CPJ expresses support for Refugee Crisis in Iraq Act

September 27, 2007

Senator Edward M. Kennedy
Via facsimile: 202-224-2417

Senator Gordon H. Smith
Via facsimile: 202-228-3937

Dear Sens. Kennedy and Smith,

I am writing to you as executive director of the Committee to Protect Journalists to express our concern for the safety of Iraqi journalists and others who now may find themselves imperiled for having helped U.S.-based and U.S.-backed media organizations report the news from Iraq. We would therefore like to express our support for the Refugee Crisis in Iraq Act Senate Amendment #2872 to H.R. 1585 Department of Defense Authorization, which you recently co-sponsored. CPJ is a nonpartisan, nonprofit organization, dedicated to defending press freedom worldwide and the rights of journalists to report the news without fear of reprisal.

We have watched with alarm Iraq's emergence in the last four years as the most dangerous country in the world for journalists. At least 112 journalists and another 40 media support workers have been killed there since the U.S.-led invasion in March 2003, making Iraq the deadliest nation, by far, for the press throughout CPJ's 26 years of monitoring press freedom.

Among those most targeted have been Iraqi journalists affiliated with Western media, particularly U.S.-based news groups, and those working for government-backed media. For example, 12 journalists and 10 other staff members working for the Iraq Media Network, which has received funding from the U.S. government, have been killed since 2003. About 85 percent of the journalists and media workers killed have been Iraqis, and insurgent actions are responsible for the majority of media deaths.

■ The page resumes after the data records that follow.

-- ==== Sys2Proof/Machine/Accept.lean ====
section
/-! DEFINITION. Task records: the checks of acceptance in their order, placement, completion records, and the fallback area (chapter "Tasks, tallies and completions", R147 to R171, R538). -/

namespace Sys2Proof.Machine

/-! ### Completion records -/

/-- The load byte of forerunner mode (R102): zero for a slot that no host owns. -/
def loadByte (m : Mgt) (d : Dp) (owner : Nat) : Nat :=
  if m.forerunner && (owner = 0x4000 || owner = 0x4001) then
    let p := owner - 0x4000
    min 255 (255 * (d.hostPort p).bytesLast / max 1 (m.pkg.frLimits.getD p 0 * 10000))
  else 0

/-- The 32 bytes of a completion record (R168, Table 6). -/
def cplBytes (status load alive opcode layer operator flags slot detail a b elapsed : Nat) : Bytes :=
  wordsBytes [status * 2 ^ 56 + load * 2 ^ 48 + alive * 2 ^ 40 + opcode * 2 ^ 32 + layer * 2 ^ 16 + operator,
    flags * 2 ^ 48 + slot * 2 ^ 32 + detail % 2 ^ 32, a % 2 ^ 64, b % 2 ^ 32 * 2 ^ 32 + min elapsed 0xFFFFFFFF]

/-- A record that cannot be delivered is logged whole, or its first 32 B, with its slot (R171, R451). -/
def undeliverable (m : Mgt) (part slot addr : Nat) (b : Bytes) (d : Dp) : Dp :=
  logEvent m 3 2 2 (some part) 0 slot addr ((List.range 4).map fun i => wordAt b i) d

/-- May a write be delivered to a place of this package's store: in service, not poisoned, and writable (R76, R77, R171, R537)? -/
def deliverable (m : Mgt) (d : Dp) (region : Nat) (reach : Reach) (at_ : Nat) : Bool :=
  !regionDead m d region && !deadFrame m d region at_ && !(readLine m d region at_).2
  && (match reach with
      | .plain => true
      | .head => false
      | .view s => viewWritable d region s || ((d.snap region).bind (·.view s)).any (·.closing.isSome))

/-- Write a record that the package itself forms: `id` is its task, or 0 for a rejection. Host-mapped places are the caller's concern. -/
def deliverLine (m : Mgt) (id part cls slot : Nat) (p : Nat × Bytes × Nat) (b : Bytes) (d : Dp) : Dp :=
  let tgt := p.1 / 2 ^ 50
  let code := if p.2.2 = fullMask then 0x06 else 0x07
  let q := m.newMsg code tgt part cls p.1 p.2.2 p.2.1
  if m.serves tgt && tgt ≠ m.pkg.loopId || tgt = m.self then
    match placeOffset m d (p.1 % 2 ^ 50) with
    | .store r reach a =>
      let copy : Bool := match needsCopy d r reach (frameIndex m r reach (p.1 % 2 ^ 50)) with
        | some (v, f) => mayCopy d r v f
        | none => true
      if deliverable m d r reach a && copy then arrive m (.task id) q r reach a (oneMore id d) else undeliverable m part slot p.1 b d
    | _ => undeliverable m part slot p.1 b d
  else if (openPorts m d q.epoch q.target).isEmpty && m.pkg.loopEnable && tgt = m.pkg.loopId then undeliverable m part slot p.1 b d
  else issue m (.task id) q (oneMore id d)

/-- Write a record at an address outside host-mapped space. -/
def deliver (m : Mgt) (id part cls slot addr : Nat) (b : Bytes) (d : Dp) : Dp :=
  (pieces addr b).foldl (fun d p => deliverLine m id part cls slot p b d) d

/-- The translation cluster 0 holds of a host-mapped address, for records that no task writes. -/
def dueTranslation (m : Mgt) (d : Dp) (addr : Nat) : Option (Nat × Xlt × Nat) :=
  (outWindow m addr).bind fun w =>
    let u := addr - w.poolBase + w.hostBase
    let page := u / w.pageBytes * w.pageBytes
    (d.hosts.caches.find? fun x => x.cluster = 0 && x.port = w.port && x.page = page && x.bytes = w.pageBytes && !x.invalidating).map
      fun x => (w.port, x, u % w.pageBytes)

/-- Write a rejection's completion: to the pool, or to host memory once its page is translated. -/
def deliverReject (m : Mgt) (slot part addr : Nat) (b : Bytes) (d : Dp) : Dp :=
  if hostMapped m addr then
    match outWindow m addr with
    | none => undeliverable m part slot addr b d
    | some w =>
      if w.partition ≠ part || addr + b.length > w.poolBase + w.lengthGib * 2 ^ 30 || !(d.hostPort w.port).ats then undeliverable m part slot addr b d
      else match dueTranslation m d addr with
        | some (port, x, off) =>
          if x.write then emit (.hostWrite port (x.base + off) b) (hostMoved port part 0 b.length d) else undeliverable m part slot addr b d
        | none =>
          let u := addr - w.poolBase + w.hostBase
          askPage m.clk.ltb w.port (u / w.pageBytes * w.pageBytes) w.pageBytes 0 0
            { d with tasks := { d.tasks with due := d.tasks.due ++ [(slot, part, addr, b)] } }
  else deliver m 0 part 0 slot addr b d

/-- Rejections that waited for a translation try again. -/
def retryDue (m : Mgt) (d : Dp) : Dp :=
  d.tasks.due.foldl (fun d x => deliverReject m x.1 x.2.1 x.2.2.1 x.2.2.2 d) { d with tasks := { d.tasks with due := [] } }

/-! ### Where operands lie (R76, R77, R87, R164, R350, R392, R537) -/

/-- A stretch of pool offsets that lie together: its region and partition, its kind (9 between the length of a view and the end of its slot), its view slot, and where it ends. -/
structure Span where
  region : Nat
  part : Nat
  kind : Nat
  view : Option Nat
  stop : Nat
  deriving DecidableEq, Repr

/-- The stretch of the package's own pool that holds an offset. -/
def spanAt (m : Mgt) (off : Nat) : Option Span :=
  if bitAt off 48 then
    (m.regions.find? fun r => r.kind = 2 && r.viewBase ≤ off && off < r.viewBase + r.views * r.viewSize).map fun r =>
      let v := (off - r.viewBase) / r.viewSize
      ⟨r.id, r.partition, 2, some v, r.viewBase + v * r.viewSize + r.length⟩
  else (m.regions.find? fun r => r.kind ≠ 3 && r.base ≤ off && off < r.base + r.length).map fun r =>
    ⟨r.id, r.partition, r.kind, none, r.base + r.length⟩

/-- The stretches that a range of offsets runs through; none where a byte lies outside every region. -/
def spansOf (m : Mgt) : Nat → Nat → Nat → Option (List Span)
  | 0, _, _ => none
  | k + 1, off, n =>
    match spanAt m off with
    | none => none
    | some s =>
      if off ≥ s.stop then some [{ s with kind := 9 }]
      else if off + n ≤ s.stop then some [s]
      else (spansOf m k s.stop (off + n - s.stop)).map (s :: ·)

/-- An offset range meets post space or guard space of its package. -/
def inReserved (off n : Nat) : Bool := (off < 2 ^ 49 && off + n > 0x1FFFFFFC00000) || (off < 2 ^ 48 && off + n > 2 ^ 47)

/-- A stretch of a record lies where the partition has the right: the region number to answer where it does not (step 8). -/
def rightsFail (m : Mgt) (part : Nat) (e : Extent) : Option Nat :=
  let off := e.addr % 2 ^ 50
  let n := max e.bytes 1
  if e.post && inPost e.addr && off + n ≤ 0x2000000000000 then none
  else if inReserved off n then some 0xFFFFFFFF
  else if e.addr / 2 ^ 50 ≠ m.self || bitAt off 49 then none
  else match spansOf m (m.regions.length + 128) off n with
    | none => some 0xFFFFFFFF
    | some ss => (ss.find? fun (s : Span) => s.part ≠ part || s.kind = 9 || (s.kind = 2 && s.view.isNone && e.write)).map (·.region)

/-- The view slots of this package that a stretch reaches. -/
def viewsOf (m : Mgt) (e : Extent) : List (Nat × Nat × Bool) :=
  let off := e.addr % 2 ^ 50
  if e.addr / 2 ^ 50 ≠ m.self || bitAt off 49 || inReserved off (max e.bytes 1) then []
  else match spansOf m (m.regions.length + 128) off (max e.bytes 1) with
    | none => []
    | some ss => ss.filterMap fun s => s.view.map fun v => (s.region, v, e.write)

/-- A view slot that a record names permits it (step 10): open, not closing, and writable where the record writes it. -/
def viewPermits (d : Dp) (v : Nat × Nat × Bool) : Bool :=
  match (d.snap v.1).bind (·.view v.2.1) with
  | none => false
  | some x => x.closing.isNone && (!v.2.2 || viewWritable d v.1 v.2.1)

/-- May the partition write a completion record at an address (step 4)? -/
def completionOk (m : Mgt) (d : Dp) (part addr : Nat) : Bool :=
  let e := outExt addr 32
  let off := addr % 2 ^ 50
  if addr % 32 ≠ 0 || (rightsFail m part e).isSome then false
  else if bitAt off 49 then
    addr / 2 ^ 50 = m.self && (match outWindow m addr with | some w => w.partition = part | none => false)
  else (viewsOf m e).all (viewPermits d)

/-- A tally lies in a plain region that the partition may write (R164): the region number to answer where it does not. -/
def tallyFail (m : Mgt) (part addr : Nat) : Option Nat :=
  let off := addr % 2 ^ 50
  match rightsFail m part (outExt addr 8) with
  | some r => some r
  | none =>
    if addr / 2 ^ 50 ≠ m.self then none
    else if bitAt off 49 then some 0xFFFFFFFF
    else match spanAt m off with
      | none => some 0xFFFFFFFF
      | some s => if s.kind = 1 then none else some s.region

/-! ### Per-opcode checks -/

/-- The opcodes of R160, R202, R215, R264 and R285. -/
def listedOps : List Nat :=
  [0x01, 0x02, 0x03, 0x10, 0x11, 0x18, 0x19, 0x1A, 0x1B, 0x1C, 0x1D, 0x30, 0x31, 0x32, 0x38, 0x40, 0x41, 0x48, 0x49, 0x50,
   0x60, 0x61, 0x62, 0x63, 0x68, 0x69, 0x6A, 0x6B, 0x6C, 0x6D]

/-- An opcode that holds neither an engine context nor a cluster unit. -/
def isControl (op : Nat) : Bool := op ≤ 0x03 || (0x60 ≤ op && op ≤ 0x6D)

/-- Operand words from an index on are zero. -/
def restZero (r : Bytes) (first : Nat) : Bool := (List.range (15 - first)).all fun i => wordAt r (first + i) = 0

/-- Step 5 for the opcode's own fields (R158, R161). -/
def opFormatOk (m : Mgt) (d : Dp) (op : Nat) (r : Bytes) : Bool :=
  let late := fieldAt r 0 36 35
  let damage := fieldAt r 0 34 34
  let phase := fieldAt r 5 55 48
  let plain : Bool := phase = 0
  match op with
  | 0x01 => plain && late = 0 && damage = 0 && restZero r 6
  | 0x02 => plain && late = 0 && damage = 0 && fieldAt r 6 63 8 = 0 && restZero r 7
  | 0x03 => plain && late = 0 && damage = 0 && restZero r 6
  | 0x10 => plain && matFormatOk false r late damage
  | 0x11 => plain && matFormatOk true r late damage
  | 0x30 => routeFormatOk r late damage phase
  | 0x31 => plain && expertFormatOk r late damage
  | 0x32 => plain && attFormatOk m r late damage
  | 0x38 => plain && encFormatOk m d r late damage
  | 0x40 => plain && searchFormatOk r late damage
  | 0x41 => plain && mergeFormatOk r late damage
  | 0x48 => plain && gatherFormatOk r late damage
  | 0x49 => plain && addFormatOk r late damage
  | 0x50 => plain && scanFormatOk r late damage
  | _ =>
    if 0x18 ≤ op && op ≤ 0x1D then plain && vecFormatOk op r late damage
    else if 0x60 ≤ op && op ≤ 0x63 then plain && snapFormatOk op r late damage
    else if 0x68 ≤ op && op ≤ 0x6D then plain && kvFormatOk op r late damage
    else false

CPJ has been in contact with Iraqi journalists working for The New York Times, National Public Radio, ABC News, Radio Free Iraq, The Associated Press, and other prominent outlets. They have played vital roles in bringing essential news to the American public, only to be accused by neighbors of being spies and threatened by militias for "working with the Americans." They have moved houses, slept in different locations on an almost nightly basis, and in some cases quit their work--only to face continuing threats.

For these and other members of Iraqi society targeted by insurgents and militia groups, exile is their only option for survival. Yet time and again, CPJ has seen journalists flee for their lives into precarious conditions in neighboring countries--with no opportunity to work, no prospect of a durable solution, and limited permission to stay. Others have found it so difficult to eke out a living that they have made a decision to do something you or I would likely never dream of--return home, where death sentences await them.

On June 7, 2007, gunmen killed journalist Sahar Hussein Ali al-Haydari. Al-Haydari had been a freelance reporter for several fledgling Iraqi media outlets, and a correspondent for the Institute of War and Peace Reporting, which is a recipient of USAID funding. She had been threatened, shot, and regularly received death threats before fleeing with her family to Syria in 2006. In her final e-mail to CPJ, on March 22, al-Haydari said her name was fourth on a death list of journalists and police officers. It had been circulated throughout Mosul and posted on the door of her home. The list was issued by the local leader of the al-Qaeda-affiliated Islamic State in Iraq. Despite this menace, the mother of four felt compelled to return to Iraq in order to work and feed her family. On her last trip there, four gunmen in Mosul pulled up in a car and fatally shot her.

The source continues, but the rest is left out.